Welcome to the “Illumined Insights” newsletter! Thank you so much for subscribing. This weekly newsletter touches on all things analytics and data science with a focus on areas such as data visualization, AI, and sports analytics.

This week we take a look at the development of a Monte Carlo simulation model for the College Football Playoff. We also look at what such a simulation would look like for a 12-team version of the playoff.

Stephen Hill, Ph.D.

Sponsored
Data Insider: Data News and People of the WeekWe are bringing you the hottest news in world of Data and the people in Data

In this week’s edition of the newsletter we develop a Monte Carlo simulation model of the College Football Playoff to help us answer the question: Who will raise the trophy in Houston on January 8th? Monte Carlo simulation is a computational technique that uses random sampling to approximate complex systems. In a Monte Carlo simulation model, random values are generated from allowing for the study of outcomes under different scenarios. This method is particularly useful in scenarios where analytical solutions are difficult or impossible to develop. Monte Carlo simulation is widely used in fields like finance, engineering, and physics to help model uncertainty and variability.

So how does this technique work? Let’s look at a simple example: flipping a coin. When we flip a coin, we have two possible results: heads and tails. We assume that the probability of getting a heads is 0.5 and getting a tails is also 0.5. We’ll assume that heads and tails are the only possible outcomes of a coin flip (ignoring the possibility of the coin ending on its edge or some other bizarre outcome). All we have to do now is map the probabilities to the number line between 0 and 1. Let’s assign heads to the values between 0 and 0.5 and tails to the values between 0.5 and 1. Note that it doesn’t matter which order we do the mapping (i.e., tails could be mapped from 0 to 0.5, if we wanted). We end up with a number line that looks like the image below.

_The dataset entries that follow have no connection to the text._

-- ==== Sys2Proof/Laws/Vector.lean ====
section
/-! SUPPORT. What the shared operations of the vector group do on registers: operands, the write of a result, links. -/

namespace Sys2Proof.Laws

open Sys2Proof.Machine Sys2Proof.Safety

/-! The executing context. -/

@[simp] theorem me_modMe (s : State) (f : Context → Context) : (s.modMe f).me = f s.me := by
  unfold State.me State.modMe
  simp only [State.die, State.tix, State.cix, modCtx_cur]
  exact ctx_modCtx_self _ _ _ _ _

@[simp] theorem me_post (s : State) (n : Nat) (i : Instr) (a : Arg) : (s.post n i a).me = s.me := rfl

/-- In a context the executing agent's registers are the context's. -/
theorem hart_me {s : State} (h : s.onCore = false) : s.hart = s.me.hart := by
  unfold State.hart State.me State.hartOf State.die State.tix State.cix
  cases hc : s.cur with
  | ctx => rfl
  | core => simp [State.onCore, hc] at h

theorem modHart_me {s : State} (h : s.onCore = false) (f : Hart → Hart) :
    s.modHart f = s.modMe fun x => { x with hart := f x.hart } := by
  unfold State.modHart State.modMe State.modHartOf State.die State.tix State.cix
  cases hc : s.cur with
  | ctx => rfl
  | core => simp [State.onCore, hc] at h

@[simp] theorem onCore_modMe (s : State) (f : Context → Context) : (s.modMe f).onCore = s.onCore := rfl

theorem onCore_modHart (s : State) (f : Hart → Hart) : (s.modHart f).onCore = s.onCore := by
  simp [State.onCore]

/-- The executing context's change leaves every other agent's registers. -/
theorem hartOf_modMe_ne {s : State} (f : Context → Context) (h : s.onCore = false) (hs : AgentOk s.cur) (a : Agent)
    (ha : AgentOk a) (hne : a ≠ s.cur) : (s.modMe f).hartOf a = s.hartOf a := by
  cases hc : s.cur with
  | core => simp [State.onCore, hc] at h
  | ctx d t c =>
    unfold State.modMe State.die State.tix State.cix
    simp only [hc]
    cases a with
    | core k => rfl
    | ctx e u k =>
      have h1 : t < 256 := agentOk hs d t c hc
      have h2 : u < 256 := agentOk ha e u k rfl
      have hx : ¬(e * 256 + u = d * 256 + t ∧ k = c) := by
        rintro ⟨x, rfl⟩
        have : e = d := by omega
        subst this
        have : u = t := by omega
        subst this
        exact hne hc.symm
      simp only [State.hartOf, ctx_modCtx, hx, if_false]

/-- A change of the executing context that keeps its trap and rounding registers keeps what Kept says. -/
theorem kept_modMe {s : State} (f : Context → Context) (h : s.onCore = false)
    (h1 : (f s.me).hart.epc = s.me.hart.epc) (h2 : (f s.me).hart.cause = s.me.hart.cause)
    (h3 : (f s.me).hart.tval = s.me.hart.tval) (h4 : (f s.me).hart.nbv = s.me.hart.nbv)
    (h5 : (f s.me).hart.rnd = s.me.hart.rnd) : Kept s (s.modMe f) := by
  have e : (s.modMe f).hart = (f s.me).hart := by rw [hart_me (by simpa using h), me_modMe]
  have e0 := hart_me h
  refine ⟨rfl, ?_, ?_, ?_, ?_, ?_, fun hs a ha hne => hartOf_modMe_ne f h hs a ha hne⟩ <;> rw [e, e0] <;> assumption

theorem kept_refl (s : State) : Kept s s := ⟨rfl, rfl, rfl, rfl, rfl, rfl, fun _ _ _ _ => rfl⟩

theorem kept_trans {s t u : State} (h : Kept s t) (k : Kept t u) : Kept s u := by
  obtain ⟨a, b, c, d, e, f, g⟩ := h
  obtain ⟨a1, b1, c1, d1, e1, f1, g1⟩ := k
  refine ⟨a1.trans a, b1.trans b, c1.trans c, d1.trans d, e1.trans e, f1.trans f, fun hs x hx hne => ?_⟩
  rw [g1 (a ▸ hs) x hx (a ▸ hne), g hs x hx hne]

/-! Links that have ended. -/

@[simp] theorem reap_v (x : Context) : x.reap.v = x.v := rfl
@[simp] theorem reap_m (x : Context) : x.reap.m = x.m := rfl
@[simp] theorem reap_cut (x : Context) : x.reap.cut = x.cut := rfl
@[simp] theorem reap_links (x : Context) : x.reap.links = x.links.filter fun l => l.open_ != 0 := rfl
@[simp] theorem reap_hart (x : Context) :
    x.reap.hart = { x.hart with cutcnt := stick (x.hart.cutcnt + endedCuts x.links) 0xFFFFFFFF } := rfl

/-! Operands. -/

theorem portOf_reg {f : BitVec 5} (h : f.toNat < 24) : portOf f = none := if_neg (by omega)

theorem srcPorts_regs {l : List (Nat × BitVec 5)} (h : ∀ e ∈ l, e.2.toNat < 24) : srcPorts l = [] := by
  unfold srcPorts
  induction l with
  | nil => rfl
  | cons x r ih =>
    rw [List.foldl_cons, portOf_reg (h x (by simp))]
    exact ih fun e he => h e (by simp [he])

theorem vsrc_reg (s : State) (pops : Nat → Lanes) {f : BitVec 5} (h : f.toNat < 24) (j : Nat) : vget (s.vsrc pops f) j 0 = laneOf s f j := by
  rw [State.vsrc, if_pos h]; rfl

theorem vget_splat (s : State) (f : BitVec 5) {j : Nat} (h : j < 64) : vget (s.splat f) j 0 = (s.getG f).setWidth 32 := by
  simp [State.splat, vget, h]

/-- Operand va, lane by lane. -/
theorem vget_vaLanes (s : State) (o : VFmt) (pops : Nat → Lanes) (h : o.sa = true ∨ o.va.toNat < 24) {j : Nat} (hj : j < 64) :
    vget (s.vaLanes o pops) j 0 = vaOf s o j := by
  unfold State.vaLanes vaOf
  cases hs : o.sa
  · exact vsrc_reg s pops (h.resolve_left (by simp [hs])) j
  · exact vget_splat s o.va hj

@[simp] theorem vget_lanesFn (f : Nat → Lane) (d : Lane) {j : Nat} (h : j < 64) : vget (lanesFn f) j d = f j := by
  simp [lanesFn, vget, h]

@[simp] theorem vget_pickLanes (m : Word) (a b : Lanes) (d : Lane) {j : Nat} (h : j < 64) :
    vget (pickLanes m a b) j d = if m.getLsbD j then vget a j d else vget b j d := by
  simp [pickLanes, vget, h]

/-- Within a vector the default does not matter. -/
theorem vget_lt {α : Type} {n : Nat} (v : Vector α n) (i : Nat) (d : α) (h : i < n) : vget v i d = v[i] := dif_pos h

/-! An instruction whose vector fields name registers. -/

/-- The state in which such an instruction works: the latches filled for its address are empty (R214). -/
theorem popsDone_nil (s : State) (pc m w : Word) :
    s.popsDone pc m w [] = s.modMe fun x => { x with latches := x.latches.filter fun e => e.2.addr != pc } := rfl

/-- Without ports the work of an instruction is its own. -/
theorem withPorts_regs (s : State) (m w : Word) (k : (Nat → Latch) → State → Except State State) :
    ∃ pops, s.withPorts m w [] none k = match k pops (s.popsDone s.pc m w []) with | .ok t => t | .error t => t := ⟨_, rfl⟩

/-- An instruction of the vector group on registers does its work once no link writes its sources. -/
theorem vecWork_regs {s : State} {o : VFmt} {a : Word} (h : LanesOn s o.gn o.gs a) {srcs : List (Nat × BitVec 5)} {need : Word → Word}
    {ms : List Nat} (hs : ∀ e ∈ srcs, e.2.toNat < 24) (hr : s.regWait (srcs.map (·.2)) (need a) = none) (hm : s.maskWait ms = none)
    (k : (Nat → Lanes) → Word → State → Except State State) :
    ∃ pops, s.vecWork o srcs need ms none k =
      match k pops a (s.popsDone s.pc (popMask o a) a []) with | .ok t => t | .error t => t := by
  unfold State.vecWork
  rw [masked_on h, hr, hm, srcPorts_regs hs]
  exact ⟨_, rfl⟩

/-- As vecWork_regs, for an instruction that pushes no port. -/
theorem vecOp_regs {s : State} {o : VFmt} {a : Word} (h : LanesOn s o.gn o.gs a) {srcs : List (Nat × BitVec 5)} {need : Word → Word}
    {ms : List Nat} (hs : ∀ e ∈ srcs, e.2.toNat < 24) (hr : s.regWait (srcs.map (·.2)) (need a) = none) (hm : s.maskWait ms = none)
    (k : (Nat → Lanes) → Word → State → State) :
    ∃ pops, s.vecOp o srcs need ms k = k pops a (s.popsDone s.pc (popMask o a) a []) :=
  vecWork_regs h hs hr hm _

/-- As vecWork_regs, for a result in register vd. -/
theorem vecPut_regs {s : State} {o : VFmt} {a : Word} (h : LanesOn s o.gn o.gs a) (hd : o.vd.toNat < 24)
    {srcs : List (Nat × BitVec 5)} {need : Word → Word} {ms : List Nat} (hs : ∀ e ∈ srcs, e.2.toNat < 24)
    (hr : s.regWait (srcs.map (·.2)) (need a) = none) (hm : s.maskWait ms = none) (k : (Nat → Lanes) → Word → State → VRes) :
    ∃ pops, s.vecPut o srcs need ms k =
      (let u := s.popsDone s.pc (popMask o a) a []
       (((u.modMe fun x => x.writeV o.vd.toNat a (k pops a u).lanes).addFlags (k pops a u).fl).advance)) := by
  unfold State.vecPut State.putV
  rw [portOf_reg hd]
  exact vecWork_regs h hs hr hm _

theorem getG_modMe {s : State} (h : s.onCore = false) (f : Context → Context) (hg : (f s.me).hart.g = s.me.hart.g) (n : BitVec 5) :
    (s.modMe f).getG n = s.getG n := by
  rw [State.getG, State.getG, hart_me (by simpa using h), me_modMe, hg, hart_me h]

/-- A write of lanes of a register, with flags, that moves on, from the state in which the latches are empty. -/
theorem wroteLanes_write {s : State} (h : s.onCore = false) (r : Nat) (hr : r < 24) (a pc m w : Word) (new : Lanes) (fl : Fl) :
    WroteLanes s ((((s.popsDone pc m w []).modMe fun x => x.writeV r a new).addFlags fl).advance) r a (fun j => vget new j 0) fl := by
  have hm := hart_me h
  rw [popsDone_nil, State.addFlags, State.advance, modHart_me (by simpa [onCore_modHart] using h), modHart_me (by simpa using h)]
  refine ⟨⟨⟨?_, rfl, ?_⟩, ?_⟩, ?_, ?_, ?_, ?_⟩
  · simp only [State.pc]; rw [hart_me (by simpa using h), hm]; simp [Context.writeV]
  · refine kept_trans (kept_modMe _ h rfl rfl rfl rfl rfl) (kept_trans (kept_modMe _ (by simpa using h) rfl rfl rfl rfl rfl)
      (kept_trans (kept_modMe _ (by simpa using h) rfl rfl rfl rfl rfl) (kept_modMe _ (by simpa using h) rfl rfl rfl rfl rfl)))
  · intro n
    rw [getG_modMe (by simpa using h) _ rfl, getG_modMe (by simpa using h) _ rfl, getG_modMe (by simpa using h) _ rfl,
      getG_modMe (by simpa using h) _ rfl]
  · simp [Context.writeV]
  · rw [hart_me (by simpa using h), hm]; simp [Context.writeV]
  · intro j hj
    simp [Context.writeV, vput, hr, hj, vget_lt _ _ _ hr]
  · intro k hk; simp [Context.writeV, vget_vput_ne _ _ _ (Ne.symm hk)]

Coin flip probabilities (drawn with https://excalidraw.com/)

So how do we actually simulate the result of a coin flip? We use a random number generator that can generate values between 0 and 1! In Excel, we would use the “RAND” function. In R, we use the “runif” function. The example below shows how the “runif” function would be used to generate a single random number between 0 and 1. The “set.seed” is used to ensure that the random number generation process can be replicated. The seed number is, itself, arbitrary. If we run this code with the same seed, we should all get the same random number.

R runif code

Running this code yields a random number of 0.2875775. What coin flip result does this map to? Because the random number is between 0 and 0.5, we would say that the coin flip result is a “heads”.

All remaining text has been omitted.